It starts from an empty seed set S = ∅,and then iteratively adds into S the node u that leads to the largest increase in E[Ⅰ(S)],until |S| = k.That is,
u = arg max (E[Ⅰ(S∪{v})] - E[Ⅰ(S)]), v∈V.
To address this issue,Kempe et al. propose to estimate E[Ⅰ(S)] to a reasonable accuracy using a Monte Carlo method.To explain,remove the edge with 1 - p(e) probability. Let g be the resulting graph,and R(S) be the set of nodes in g that are reachable from S.Kempe et al. prove that the expected size of R(S) equals E[Ⅰ(S)]. Therefore, to estimate E[Ⅰ(S)],we can first generate multiple instances of g, then measure R(S) on each instance, and finally take the average measurement as an estimation of E[Ⅰ(S)].

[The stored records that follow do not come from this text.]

/-- The range check reads every block pixel before any is changed (45_syndrome_embed R263). -/
theorem cmdHembed_pixelRange {px : List Word} (hd : s.a2 + B * s.cols ≤ s.a3) (hl : px.length = B * s.cols)
    (hpx : s.pix.Holds s.a2 px) (h : ∃ x ∈ px, s.maxi.toNat < x.toNat) :
    cmdHembed s = .error (.raise .pixelRange) := by
  have hout : ¬px.all (fun x => x.toNat ≤ s.maxi.toNat) = true := by simpa using h
  rw [cmdHembed, matrixChecks_pass hu, require_pass h0, need_pass hb, need_pass (by rwa [Nat.zero_add]), blocks_eq hB,
    require_pass hd, fetchList_ok.mpr ⟨hl, hpx⟩, ok_bind, require_stop hout]

end Errors

/-- Settles O60: the two checks of the matrix are shared, then one lemma for each check. -/
theorem embedChecksRaise : Obligations.EmbedChecksRaise := fun _ =>
  ⟨fun _ hi hv => exec_embed_noMatrix hi hv,
    fun _ hi hv h => exec_embed_codeTooSmall hi hv h,
    fun hu h => exec_raise (i := .hembed) (cmdHembed_maxiZero hu h),
    fun hu h0 h => exec_raise (i := .hembed) (cmdHembed_bitBounds hu h0 h),
    fun hu h => exec_raise (i := .hextract) (cmdHextract_bitBounds hu h),
    fun hu h0 hb h => exec_raise (i := .hembed) (cmdHembed_pixBounds hu h0 hb h),
    fun hu hb h => exec_raise (i := .hextract) (cmdHextract_pixBounds hu hb h),
    fun _ hu h0 hB hb hp h => exec_raise (i := .hembed) (cmdHembed_hammingCapacity hu h0 hb hp hB h),
    fun _ _ hu h0 hB hb hp hd hl hpx h => exec_raise (i := .hembed) (cmdHembed_pixelRange hu h0 hb hp hB hd hl hpx h)⟩

/-! ### The bits of a block -/

/-- The LSBs of a block whose pixels below the dimension have the LSBs `f`, which is 1 at and past it
(45_syndrome_embed R266). -/
theorem blockBits_eq_map {m : Mem Word} {dim o C : Nat} {f : Nat → Bool}
    (hpix : ∀ c, c < C → o + c < dim → ∃ x, m.read (o + c) = some x ∧ lsb x = f c)
    (hfill : ∀ c, c < C → dim ≤ o + c → f c = true) : blockBits m dim o C = .ok ((List.range C).map f) := by
  have hlen : ((List.range C).map f).length = C := by simp
  refine blockBits_ok.mpr ⟨hlen, fun c hc => ?_⟩
  rw [List.getElem_map, List.getElem_range]
  exact ⟨hpix c (hc.trans_eq hlen), hfill c (hc.trans_eq hlen)⟩

theorem syn_map_range_testBit (f : Nat → Bool) (C t : Nat) :
    (syn ((List.range C).map f)).testBit t = gf2Product f C t := by
  rw [syn_testBit, List.length_map, List.length_range]
  exact gf2Product_congr fun c hc => by simp [List.getD_eq_getElem?_getD, hc]

/-! ### Extraction -/

/-- Bit `q` of the extracted bits where the pixels have the LSBs `f`: element `q mod r` of the syndrome of block `q / r`
(45_syndrome_embed R267, R268). -/
def State.syndromeBit (s : State) (f : Nat → Bool) (q : Nat) : Bool :=
  gf2Product (fun c => f (s.blockStart (q / s.rows) + c)) s.cols (q % s.rows)

/-- The pixels of `B` blocks have the LSBs `f`, which is 1 at and past the dimension (45_syndrome_embed R266). -/
def State.BlockLsbs (s : State) (B : Nat) (f : Nat → Bool) : Prop :=
  ∀ k, s.a2 ≤ k → k < s.a2 + B * s.cols →
    (k < s.a3 → ∃ x, s.pix.read k = some x ∧ lsb x = f k) ∧ (s.a3 ≤ k → f k = true)

section Extract

variable {s : State} {B : Nat} {f : Nat → Bool} (hr : 0 < s.rows) (hf : s.BlockLsbs B f)
include hr hf

theorem extractBlock_eq {i : Nat} (hi : i < B) :
    extractBlock s i = .ok ((List.range' (i * s.rows) s.rows).map (s.syndromeBit f)) := by
  have hblock : (i + 1) * s.cols ≤ B * s.cols := Nat.mul_le_mul_right _ hi
  rw [Nat.succ_mul] at hblock
  have hin : ∀ c, c < s.cols → s.a2 ≤ s.blockStart i + c ∧ s.blockStart i + c < s.a2 + B * s.cols := fun c hc => by
    rw [State.blockStart]; omega
  have hread : blockBits s.pix s.a3 (s.blockStart i) s.cols =
      .ok ((List.range s.cols).map fun c => f (s.blockStart i + c)) :=
    blockBits_eq_map (fun c hc => (hf _ (hin c hc).1 (hin c hc).2).1) (fun c hc => (hf _ (hin c hc).1 (hin c hc).2).2)
  rw [extractBlock, hread, ok_bind, pure_eq_ok, unpackBits, List.range'_eq_map_range, List.map_map]
  refine congrArg _ (List.map_congr_left fun t ht => ?_)
  have ht : t < s.rows := List.mem_range.mp ht
  have hdiv : (i * s.rows + t) / s.rows = i := by
    rw [Nat.mul_comm, Nat.mul_add_div hr, Nat.div_eq_of_lt ht, Nat.add_zero]
  have hmod : (i * s.rows + t) % s.rows = t := by rw [Nat.mul_add_mod', Nat.mod_eq_of_lt ht]
  rw [syn_map_range_testBit, Function.comp_apply, State.syndromeBit, hdiv, hmod]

Assume that we take a large number r of measurements in the estimation of each E[Ⅰ(S)]. Then, with a high probability, Greedy yields a (1 - 1/e - ε)-approximate solution under the IC model,where ε is a constant that depents on both G and r.In general, Greedy achieves the same approximation ratio under any cascade model where E[Ⅰ(S)] is a submodular function of S.
Although Greedy is general and effective, it incurs significant computation overheads due to its O(kmnr) time complexity.Specifically, it runs in k iterations, each of which requires estimating the expected spread of O(n) node sets. In addition, each estimation of expected spread takes measurements on r graphs, and each measurement needs O(m) time.There lead to an O(kmnr) total running time.